Respiratory Physiology and Gas Exchange for NEET PG 2026

Respiratory physiology is the second densest NEET PG physiology block after cardiovascular because the oxygen-hemoglobin dissociation curve, V/Q matching, and PFT interpretation all have clean clinical correlates that examiners love. India-specific stems on high-altitude pulmonary oedema, tuberculosis-related restrictive disease, and biomass-fuel COPD push the topic even higher in yield.

This NEETPGAI deep dive walks through every lung volume and capacity, compliance and elastance, dead space, V/Q matching, the oxygen and carbon dioxide dissociation curves, Bohr and Haldane effects, hypoxia classification, work of breathing, PFT interpretation, and the chemoreceptor control of ventilation. Pair it with the cardiovascular physiology guide for a complete cardiopulmonary map.

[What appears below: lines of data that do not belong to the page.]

-- ==== Sys2Proof/Machine/Isa.lean ====
section
/-! DEFINITION. One meaning per instruction, as a bundle that holds it alone, and BUNDLE_ISSUE for any bundle (R53, R54,
R135). -/

namespace Sys2Proof.Machine

/-- What each instruction does. -/
def semOf : Op → Sem
  | .nop => semNop
  | .add => semAdd
  | .sub => semSub
  | .addc => semAddc
  | .subc => semSubc
  | .and => semAnd
  | .or => semOr
  | .xor => semXor
  | .andn => semAndn
  | .orn => semOrn
  | .shl => semShl
  | .shr => semShr
  | .sar => semSar
  | .rol => semRol
  | .cmpeq => semCmpeq
  | .cmpne => semCmpne
  | .cmplt => semCmplt
  | .cmpltu => semCmpltu
  | .cmple => semCmple
  | .cmpleu => semCmpleu
  | .min => semMin
  | .max => semMax
  | .minu => semMinu
  | .maxu => semMaxu
  | .clz => semClz
  | .ctz => semCtz
  | .popc => semPopc
  | .bswap => semBswap
  | .sext => semSext
  | .zext => semZext
  | .addi => semAddi
  | .andi => semAndi
  | .ori => semOri
  | .xori => semXori
  | .shli => semShli
  | .shri => semShri
  | .sari => semSari
  | .roli => semRoli
  | .cmpeqi => semCmpeqi
  | .cmpnei => semCmpnei
  | .cmplti => semCmplti
  | .cmpltui => semCmpltui
  | .movi => semMovi
  | .movhi => semMovhi
  | .addpc => semAddpc
  | .mfsr => semMfsr
  | .mtsr => semMtsr
  | .mul => semMul
  | .mac => semMac
  | .mulw => semMulw
  | .mulwu => semMulwu
  | .div => semDiv
  | .divu => semDivu
  | .decadd => semDecadd
  | .decsub => semDecsub
  | .movm => semMovm
  | .movtm => semMovtm
  | .fadd => semFadd
  | .fsub => semFsub
  | .fmul => semFmul
  | .fdiv => semFdiv
  | .fsqrt => semFsqrt
  | .fma => semFma
  | .fms => semFms
  | .fnma => semFnma
  | .fmin => semFmin
  | .fmax => semFmax
  | .fabs => semFabs
  | .fneg => semFneg
  | .fsgnj => semFsgnj
  | .fclass => semFclass
  | .fcmpeq => semFcmpeq
  | .fcmplt => semFcmplt
  | .fcmple => semFcmple
  | .fcmpun => semFcmpun
  | .fcvt => semFcvt
  | .fcvti => semFcvti
  | .fcvtiu => semFcvtiu
  | .fcvtf => semFcvtf
  | .fcvtfu => semFcvtfu
  | .ldb => semLdb
  | .ldbu => semLdbu
  | .ldh => semLdh
  | .ldhu => semLdhu
  | .ldw => semLdw
  | .ldwu => semLdwu
  | .ldd => semLdd
  | .ldres => semLdres
  | .ldm => semLdm
  | .restl => semRestl
  | .resth => semResth
  | .pref => semPref
  | .wfill => semWfill
  | .rsfill => semRsfill
  | .ldx => semLdx
  | .stb => semStb
  | .sth => semSth
  | .stw => semStw
  | .std => semStd
  | .stx => semStx
  | .stcond => semStcond
  | .stm => semStm
  | .savel => semSavel
  | .saveh => semSaveh
  | .wspill => semWspill
  | .rsspill => semRsspill
  | .barl => semBarl
  | .bars => semBars
  | .bara => semBara
  | .barx => semBarx
  | .dclean => semDclean
  | .dinval => semDinval
  | .iclean => semIclean
  | .br => semBr
  | .call => semCall
  | .callw => semCallw
  | .jmp => semJmp
  | .callr => semCallr
  | .callwr => semCallwr
  | .beqz => semBeqz
  | .bnez => semBnez
  | .bltz => semBltz
  | .bgez => semBgez
  | .bgtz => semBgtz
  | .blez => semBlez
  | .bbs => semBbs
  | .bbc => semBbc
  | .ret => semRet
  | .retw => semRetw
  | .rett => semRett
  | .rspush => semRspush
  | .rspop => semRspop
  | .trap => semTrap
  | .hcall => semHcall
  | .mcall => semMcall
  | .waitev => semWaitev
  | .isync => semIsync
  | .pflush => semPflush
  | .pbar => semPbar

/-- A bundle that holds one instruction reaches issue in a bank (R135). -/
def runOne (o : Op) (sem : Sem) (x : Syl) (s : State) : Host.Outcome State Fault Refusal :=
  if x.core < 128 ∧ x.bank < 8 then
    .next (issueBundle (fun _ => sem) x.core x.bank (if x.ext then 2 else 1) [(o, x)] none s)
  else .fault .noSuchUnit
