/-- SQ_DB (R346), and any other store to the page by its offset (R345). -/
def execSqDb (tenant off size : Nat) (v : Word) (s : State) : Host.Outcome State Fault Refusal := atTenant tenant s (doorbell tenant off size v)
/-- CQ_ACK (R347). -/
def execCqAck (tenant qp size : Nat) (v : Word) (s : State) : Host.Outcome State Fault Refusal :=
  if qp < 8 then atTenant tenant s (doorbell tenant (qp * 0x40 + 8) size v) else .fault .noSuchUnit
/-- ABORT (R348). -/
def execAbort (tenant qp : Nat) (s : State) : Host.Outcome State Fault Refusal :=
  if qp < 8 then atTenant tenant s (doorbell tenant (qp * 0x40 + 0x10) 8 1) else .fault .noSuchUnit
/-- REBUILD (R374). -/
def execRebuild (tenant qp : Nat) (s : State) : Host.Outcome State Fault Refusal :=
  if qp < 8 then atTenant tenant s (doorbell tenant (qp * 0x40 + 0x10) 8 2) else .fault .noSuchUnit

/-! ## Transmission (R366 to R369, R410) -/

/-- The ports of a queue pair, as port numbers of the part. -/
def qpPorts (s : State) (t q : Nat) : List Nat :=
  ((List.range 20).filter (fun p => (s.f (R.MEQ_QP_PORT t q) F.MEQ_QP_PORT_ports).testBit p)).map (20 * pipeOf t + ·)

/-- The lines that a SEND's buffer lies in. -/
def descLines (d : SqDesc) : Nat := (fld d.a 0 44 % 64 + (fld d.b 0 14 + 1) + 63) / 64

/-- The reads of a chain's data (R340). -/
def chainLoads (ds : List SqDesc) : List LineAcc :=
  ds.flatMap (fun d => (List.range (descLines d)).map (fun i => { addr := fld d.a 0 44 / 64 * 64 + 64 * i }))

/-- The payload of a chain in order, from the lines read. -/
def chainBytes : List SqDesc → List LineAcc → List Byte
  | [], _ => []
  | d :: ds, l => sub (accBytes (l.take (descLines d))) (fld d.a 0 44 % 64) (fld d.b 0 14 + 1) ++ chainBytes ds (l.drop (descLines d))

/-- The bytes of a queue pair's header template (R378). -/
def templateBytes (s : State) (t q : Nat) : List Byte :=
  ((List.range 16).flatMap (fun i => wordBytes 4 (s.reg (R.MEQ_QP_HDR t q i)).toNat)).take (s.f (R.MEQ_QP_HLEN t q) F.MEQ_QP_HLEN_len)

/-- A UDP checksum over a pseudo header's sum and the segment from the UDP header on; 0 is sent as 0xFFFF (R410). -/
def udpSum (pseudo : Nat) (seg : List Byte) : Nat :=
  let c := inetSum (pseudo + 17 + seg.length + sum16 seg)
  if c = 0 then 0xFFFF else c

/-- A segment frame: the template with the fields of its kind filled, and what follows it (R410). `n` is the queue pair's
identification or sequence number. -/
def fillTemplate (kind n : Nat) (tpl rest : List Byte) : List Byte :=
  let l2 := if beAt tpl 12 2 = 0x8100 then 18 else 14
  let len := rest.length
  let withUdp (h : List Byte) (o : Nat) (pseudo : List Byte) : List Byte :=
    if o + 8 ≤ h.length then
      let h0 := bePut h (o + 6) 2 0
      bePut h0 (o + 6) 2 (udpSum (sum16 pseudo) (h0.drop o ++ rest))
    else h
  let head := match kind with
    | 1 =>
      let ip := if l2 + 20 ≤ tpl.length ∧ beAt tpl l2 1 % 16 = 5 then
          let h := bePut (bePut (bePut tpl (l2 + 2) 2 (28 + len)) (l2 + 4) 2 n) (l2 + 10) 2 0
          bePut h (l2 + 10) 2 (inetSum (sum16 (sub h l2 20)))
        else tpl
      let u := if l2 + 28 ≤ tpl.length then bePut ip (l2 + 24) 2 (8 + len) else ip
      withUdp u (l2 + 20) (sub u (l2 + 12) 8)
    | 2 =>
      let ip := if l2 + 40 ≤ tpl.length then bePut tpl (l2 + 4) 2 (8 + len) else tpl
      withUdp ip (l2 + 40) (sub ip (l2 + 8) 32)
    | 3 =>
      let st := beAt tpl l2 1
      if st = 0x82 ∧ l2 + 12 ≤ tpl.length then
        bePut (bePut tpl (l2 + 1) 2 (beAt tpl (l2 + 1) 2 / 2048 * 2048 + len % 2048)) (l2 + 3) 1 n
      else if st = 5 ∧ l2 + 24 ≤ tpl.length then bePut (bePut tpl (l2 + 20) 2 len) (l2 + 2) 1 n
      else tpl
    | _ => tpl
  head ++ rest

/-- What follows the template in the segment from byte `o` of a payload (R368, R369). -/
def segmentBytes (macc : Nat) (payload : List Byte) (o n : Nat) : List Byte :=
  let last := decide (payload.length ≤ o + n)
  beBytes 4 macc ++ beBytes 2 ((if last then 0x8000 else 0) + o / 8 % 8192) ++ beBytes 2 (payload.length - 1) ++ sub payload o n
    ++ (if last then beBytes 4 (crc32c (beBytes 4 macc ++ payload)) else [])

/-- The frames of a message (R367): one in mode RAW, one for each segment in mode MSG; the identification of kind 1 and the
sequence number of kind 3 count up from the queue pair's. -/
def messageFrames (s : State) (t q macc : Nat) (payload : List Byte) : List (List Byte) :=
  if !isMsg s t q then [payload]
  else
    let n := 8 * s.f (R.MEQ_QP_MSG t q) F.MEQ_QP_MSG_seg8
    let kind := s.f (R.MEQ_QP_HLEN t q) F.MEQ_QP_HLEN_kind
    let x := s.qp t q
    let base := if kind = 3 then x.avtpSeq else x.ipId
    (List.range (max 1 ((payload.length + n - 1) / max 1 n))).map (fun i =>
      fillTemplate kind (base + i) (templateBytes s t q) (segmentBytes macc payload (n * i) n))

Lung volumes and capacities

A capacity is the sum of two or more volumes. At rest in a 70 kg adult man:

Cannot be measured by spirometry — RV, FRC, TLC (because each contains RV). Use helium dilution, nitrogen washout, or body plethysmography.

FRC is the resting equilibrium volume of the lung-chest system where outward chest-wall elastic recoil equals inward lung elastic recoil. It is the most important capacity clinically — it is the reservoir of oxygen between breaths and is reduced in restrictive disease and raised in obstructive disease (air-trapping).

Compliance, elastance, and surfactant

Compliance (C) = delta volume / delta pressure (units L/cm H2O). It is the ease with which the lung expands. Normal lung compliance about 0.2 L/cm H2O, chest-wall compliance similar, total respiratory system compliance about 0.1 L/cm H2O.

Elastance (E) = 1 / C — stiffness, opposite of compliance.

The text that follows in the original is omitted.